Saturday, 16 February 2008

Funny Stuff and Bookish Snippets

An Archbishop of Canterbury Tale from Iowahawk.

That "wickedly subversive" Cambridge don, Mary Beard, reveals her next writing project: What Made The Romans Laugh.

What makes historians think they're qualified to write historical fiction? Joel Rickett in The Guardian reports that increasing numbers of academics are doing just that.

James Holland, The Burning Blue and A Pair of Silver Wings
Alison Weir, Innocent Traitor, The Lady Elizabeth
Simon Sebag Montefiore, Sashenka (Perhaps he got some handy tips from wife Santa Montefiore, who writes historical romances)
Katie Hickman, The Aviary Gate
Stella Tillyard, famous for the bestselling Aristocrats, has sold two historical novels, the first of which will be published in 2010.

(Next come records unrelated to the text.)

-- ==== Sys2Proof/Machine/BankOps.lean ====
section
/-! DEFINITION. The RegisterBank's operations as micro-operations (40_bank_ops.md): GET and the ten variants of SET_STRUCTURED. None of
them causes a bus write (R87). -/

namespace Sys2Proof.Machine

/-- SET_STRUCTURED as a micro-operation: it returns the new word, or the status InvalidFieldValue with the bank unchanged (R60, R77). -/
def runSetStructured (r : RegId) (fv : List FieldValue) (s : State) : Host.Outcome State Fault Refusal :=
  match setStructured r fv s with
  | .ok (t, w) => .next (t.logResult (.word w))
  | .error st => .next (s.logResult (.status st))

/-- GET (R75): the current raw word; nothing else changes. -/
def execGet (r : RegId) (s : State) : Host.Outcome State Fault Refusal := .next (s.logResult (.word (s.bank.get r)))

/-- SET_STRUCTURED of LeftLineIn (R78). -/
def execSetStructuredLli (volume mute bothUpdate : FieldValue) (s : State) : Host.Outcome State Fault Refusal :=
  runSetStructured .lli [volume, mute, bothUpdate] s

/-- SET_STRUCTURED of RightLineIn (R78). -/
def execSetStructuredRli (volume mute bothUpdate : FieldValue) (s : State) : Host.Outcome State Fault Refusal :=
  runSetStructured .rli [volume, mute, bothUpdate] s

/-- SET_STRUCTURED of LeftHeadphoneOut (R79). -/
def execSetStructuredLhp (volume zeroCross bothUpdate : FieldValue) (s : State) : Host.Outcome State Fault Refusal :=
  runSetStructured .lhp [volume, zeroCross, bothUpdate] s

/-- SET_STRUCTURED of RightHeadphoneOut (R79). -/
def execSetStructuredRhp (volume zeroCross bothUpdate : FieldValue) (s : State) : Host.Outcome State Fault Refusal :=
  runSetStructured .rhp [volume, zeroCross, bothUpdate] s

/-- SET_STRUCTURED of AnalogAudioPathControl (R80). -/
def execSetStructuredAapc (micBoost muteMic inputSelect bypass dacSelect sidetone sidetoneAtt : FieldValue) (s : State) :
    Host.Outcome State Fault Refusal :=
  runSetStructured .aapc [micBoost, muteMic, inputSelect, bypass, dacSelect, sidetone, sidetoneAtt] s

/-- SET_STRUCTURED of DigitalAudioPathControl (R81). -/
def execSetStructuredDapc (adcHpDisable deEmphasis dacMute hpFilter : FieldValue) (s : State) :
    Host.Outcome State Fault Refusal :=
  runSetStructured .dapc [adcHpDisable, deEmphasis, dacMute, hpFilter] s

/-- SET_STRUCTURED of PowerDownControl (R82). -/
def execSetStructuredPdc (lineIn mic adc dac out osc clkout poweroff : FieldValue) (s : State) :
    Host.Outcome State Fault Refusal :=
  runSetStructured .pdc [lineIn, mic, adc, dac, out, osc, clkout, poweroff] s

/-- SET_STRUCTURED of DigitalAudioInterfaceFormat (R83). -/
def execSetStructuredDaif (format wordLength lrPhase lrSwap masterSlave bclkInvert : FieldValue) (s : State) :
    Host.Outcome State Fault Refusal :=
  runSetStructured .daif [format, wordLength, lrPhase, lrSwap, masterSlave, bclkInvert] s

/-- SET_STRUCTURED of SamplingControl (R84). -/
def execSetStructuredSc (usbNormal bosr sampleRate clkinDiv2 clkoutDiv2 : FieldValue) (s : State) :
    Host.Outcome State Fault Refusal :=
  runSetStructured .sc [usbNormal, bosr, sampleRate, clkinDiv2, clkoutDiv2] s

/-- SET_STRUCTURED of ActiveControl (R85). -/
def execSetStructuredAc (active : FieldValue) (s : State) : Host.Outcome State Fault Refusal :=
  runSetStructured .ac [active] s

end Sys2Proof.Machine
end

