/-- R119: HEADPHONE_MUTE stores the floor code and is SET_HEADPHONE_VOLUME of the range minimum, in every Idle state; it is step 8 of
INITIALIZE. -/
def Obligations.HeadphoneMuteIsMinimumVolume : Prop :=
  program .headphoneMute = ((program .initializeCodec)[7]?).toList ∧
  ∀ s : State, s.seq = .idle →
    (∃ t, exec .headphoneMute s = .next t ∧ t.seq = .idle ∧ t.bank = s.bank.set .lhp 0x0180#16 ∧
      t.trace = s.trace ++ [⟨Config.deviceAddr, 0x02#8, 0x0180#16, s.answerAt 0⟩] ∧
      t.statuses = s.statuses ++ [if s.answerAt 0 = .busError then .busError else .ok] ∧
      t.results = s.results ∧ t.inbox = s.inbox) ∧
    exec .headphoneMute s = exec (.setHeadphoneVolume (BitVec.ofInt 16 (-1210))) s ∧
    encode .headphoneMute = .command 0x50000000#32

/-- R111, R112, R113: clamp, offset and quantise, with the two ranges. -/
def Obligations.QuantiserClampsAndTruncates : Prop :=
  (∀ g lo hi : Int, lo ≤ hi →
    (g < lo → clampGain g lo hi = lo) ∧ (hi < g → clampGain g lo hi = hi) ∧
    (lo ≤ g → g ≤ hi → clampGain g lo hi = g)) ∧
  (∀ g lo hi : Int, lo ≤ hi →
    (gainOffset g lo hi : Int) = clampGain g lo hi - lo ∧ (gainOffset g lo hi : Int) ≤ hi - lo) ∧
  (∀ (g lo hi : Int) (step : Nat), 0 < step →
    step * gainCode g lo hi step ≤ gainOffset g lo hi ∧ gainOffset g lo hi < step * (gainCode g lo hi step + 1)) ∧
  (lineInMin = -345 ∧ lineInMax = 120 ∧ lineInStep = 15 ∧ headphoneMin = -1210 ∧ headphoneMax = 60 ∧ headphoneStep = 10)

/-- R114, R120, which the spec derives: the codes fit their fields; the quantiser is monotone, saturates, is exact on grid points,
truncates between them, never stands above the clamped request, and is idempotent through the code. -/
def Obligations.QuantiserLaws : Prop :=
  (∀ g : Gain, lineInCode g ≤ 31 ∧ headphoneCode g ≤ 127) ∧
  (∀ (g₁ g₂ lo hi : Int) (step : Nat), g₁ ≤ g₂ → gainCode g₁ lo hi step ≤ gainCode g₂ lo hi step) ∧
  (∀ (lo : Int) (step top : Nat), 0 < step →
    (∀ g, g ≤ lo → gainCode g lo (lo + step * top) step = 0) ∧
    (∀ g, lo + step * top ≤ g → gainCode g lo (lo + step * top) step = top) ∧
    (∀ c d : Nat, c ≤ top → d < step → step * c + d ≤ step * top →
      gainCode (lo + step * c + d) lo (lo + step * top) step = c) ∧
    (∀ g, lo + step * gainCode g lo (lo + step * top) step ≤ clampGain g lo (lo + step * top) ∧
      clampGain g lo (lo + step * top) < lo + step * gainCode g lo (lo + step * top) step + step) ∧
    (∀ g, gainCode (lo + step * gainCode g lo (lo + step * top) step) lo (lo + step * top) step =
      gainCode g lo (lo + step * top) step)) ∧
  (lineInMin + lineInStep * 31 = lineInMax ∧ headphoneMin + headphoneStep * 127 = headphoneMax)

/-- R88, R125, which the spec derives: no exposed command returns InvalidFieldValue (or IllegalCommand): its status is Ok or BusError,
and BusError exactly when one of its writes was so answered. -/
def Obligations.CommandsReturnOnlyOkOrBusError : Prop :=
  ∀ (c : Command) (s : State), s.seq = .idle →
    ∃ (t : State) (st : Status) (fs : List TraceEntry), exec c.instr s = .next t ∧ t.statuses = s.statuses ++ [st] ∧
      t.trace = s.trace ++ fs ∧ (st = .ok ∨ st = .busError) ∧
      (st = .busError ↔ ∃ e ∈ fs, e.answer = .busError)

/-- R41, R121, R155, which the spec derives: no command sends to or stores RightLineIn, RightHeadphoneOut or SamplingControl; every
frame goes to DEVICE_ADDR and to 0x00, 0x02, 0x04, 0x05, 0x06, 0x07, 0x09 or 0x0F. -/
def Obligations.CommandsWriteOnlyTheirAddresses : Prop :=
  ∀ (c : Command) (s : State), s.seq = .idle →
    ∃ (t : State) (fs : List TraceEntry), exec c.instr s = .next t ∧ t.trace = s.trace ++ fs ∧
      (∀ e ∈ fs, e.device = Config.deviceAddr ∧
        e.address ∈ [0x00#8, 0x02#8, 0x04#8, 0x05#8, 0x06#8, 0x07#8, 0x09#8, 0x0F#8]) ∧
      t.bank.get .rli = s.bank.get .rli ∧ t.bank.get .rhp = s.bank.get .rhp ∧ t.bank.get .sc = s.bank.get .sc

/-- R152, R153, which the spec derives: after a successful INITIALIZE from a bank whose unstored registers hold their defaults, the
device's registers and the bank agree on all but the two right channels. The words held are meant (log 11). -/
def Obligations.InitializeSynchronisesDevice : Prop :=
  ∀ s : State, s.seq = .idle → s.UnstoredDefault → (∀ k, k < 8 → s.answerAt k = .ok) →
    ∃ t, exec .initializeCodec s = .next t ∧
      ∀ r, r ≠ .rli → r ≠ .rhp → t.device.regs.get r = (t.bank.get r).setWidth 9

/-! ## Invariants and whole-machine rules -/

/-- R17, R33: every step of the machine keeps the invariant: reserved bits of the bank are 0 and the step index is one of the program. -/
def Obligations.StepKeepsInvariant : Prop :=
  ∀ s t : State, s.Inv → step s = .next t → t.Inv

/-- R160: the invariant holds at reset, which is an AnyIdle state whose unstored registers hold their defaults. -/
def Obligations.ResetMeetsInvariant : Prop :=
  State.reset.Inv ∧ State.reset.AnyIdle ∧ State.reset.UnstoredDefault

/-- R160, R106, which the spec derives: a step that takes a command word leaves the machine Idle, and the registers no command stores
keep their defaults. -/
def Obligations.CommandStepsKeepUnstoredDefaults : Prop :=
  ∀ (s : State) (w : BitVec 32) (rest : List Request), s.AnyIdle → s.UnstoredDefault → s.placed = none →
    s.inbox = .command w :: rest →
    ∃ t, step s = .next t ∧ t.AnyIdle ∧ t.UnstoredDefault ∧ t.inbox = rest

/-- R95, R132, R150 (decision D20): whatever is presented, command words, legal or not, and power-on resets, the machine never stops,
whatever came before. Nothing is placed by the model's user (log 6). -/
def Obligations.CommandPortNeverStops : Prop :=
  ∀ s : State, s.seq.InProgram → s.placed = none → ∃ t, step s = .next t

/-- R93, R134, R140, which the spec derives (R93, R140) and decides (R134: D25): whatever is presented, a step sends a frame only for a
command that runs or that it accepts, and each frame is the reset trigger or carries the word that the command has just stored in the
register it goes to. No step places a word, so this holds in every run in which the model's user places none (log 6). -/
def Obligations.BlockSendsOnlyUnderCommand : Prop :=
  ∀ s t : State, s.placed = none → step s = .next t →
    t.placed = none ∧
    ∃ fs : List TraceEntry,
      (t.trace = s.trace ++ fs ∨ (s.seq = .idle ∧ s.inbox.head? = some .hardwareReset ∧ fs = [] ∧ t.trace = [])) ∧
      (fs = [] ∨ ∃ c : Command,
        ((∃ k, s.seq = .run c k) ∨
          (s.seq = .idle ∧ ∃ w rest, s.inbox = .command w :: rest ∧ decode (.command w) = .ok c.instr)) ∧
        ∀ e ∈ fs, (e.address = 0x0F#8 ∧ e.value = 0x0000#16) ∨
          ∃ (r : RegId) (fv : List FieldValue), .store r fv ∈ program c ∧ e.address = addr r ∧ e.value = pack r fv ∧
            t.bank.get r = e.value)

/-- R48, R158: a step appends to the trace, at most eight frames, each to DEVICE_ADDR, and takes nothing back; only power-on reset starts
the trace anew. Statuses and results likewise only grow (log 2). -/
def Obligations.TraceOnlyGrows : Prop :=
  ∀ s t : State, step s = .next t → (s.seq = .idle → s.placed = none → s.inbox.head? ≠ some .hardwareReset) →
    (∃ fs : List TraceEntry, t.trace = s.trace ++ fs ∧ fs.length ≤ 8 ∧ ∀ e ∈ fs, e.device = Config.deviceAddr) ∧
    s.statuses <+: t.statuses ∧ s.results <+: t.results

/-! ## Encoding -/

/-- Decoding an encoded well-formed instruction gives it back, for all 29 constructors and every operand the encoding admits. The binary
forms are decision D3 and the layouts of R61. -/
def Obligations.DecodeInvertsEncode : Prop :=
  ∀ i : Instr, i.wellFormed = true → decode (encode i) = .ok i

/-- Whatever decodes is the encoding of the instruction it decodes to, and that instruction is well formed: no word has two readings and
no bit is ignored (R68, R69, R70; decision D3). -/
def Obligations.EncodeInvertsDecode : Prop :=
  ∀ (e : Encoded) (i : Instr), decode e = .ok i → encode i = e ∧ i.wellFormed = true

Perhaps it's because the most popular historical non-fiction these days is being written by historians who know how to tell a good story with vividly drawn characters and convincing settings. As long as they resist the temptation to weigh down their fiction with a burden of historical detail, they should add greatly to the gaiety of (reading) nations. Which is more than can be said for this recent crop of hapless historicals (unless the reviewer is one of those snooty types who thinks historical fiction is all rather rubbish).

And then of course there's the mega-selling Philippa Gregory who has a history degree and published her first historical novel around the same time as she got her PhD in 18th-century literature. Here she is in The Times on how her novel The Other Boleyn Girl got the Hollywood treatment.

1 comment:

Sarah Johnson said...

Sashenka sounds like another for the TBR pile, sigh. I find it hard to track UK-pubbed historicals because so many are categorized (as was this one) in Amazon as "modern fiction."

I wasn't sure whether to believe the Telegraph reviewer's opinions on those four historicals. I'll probably buy Godiva and judge for myself on that one, but Lion and the Rose is, indeed, as poorly written as he describes.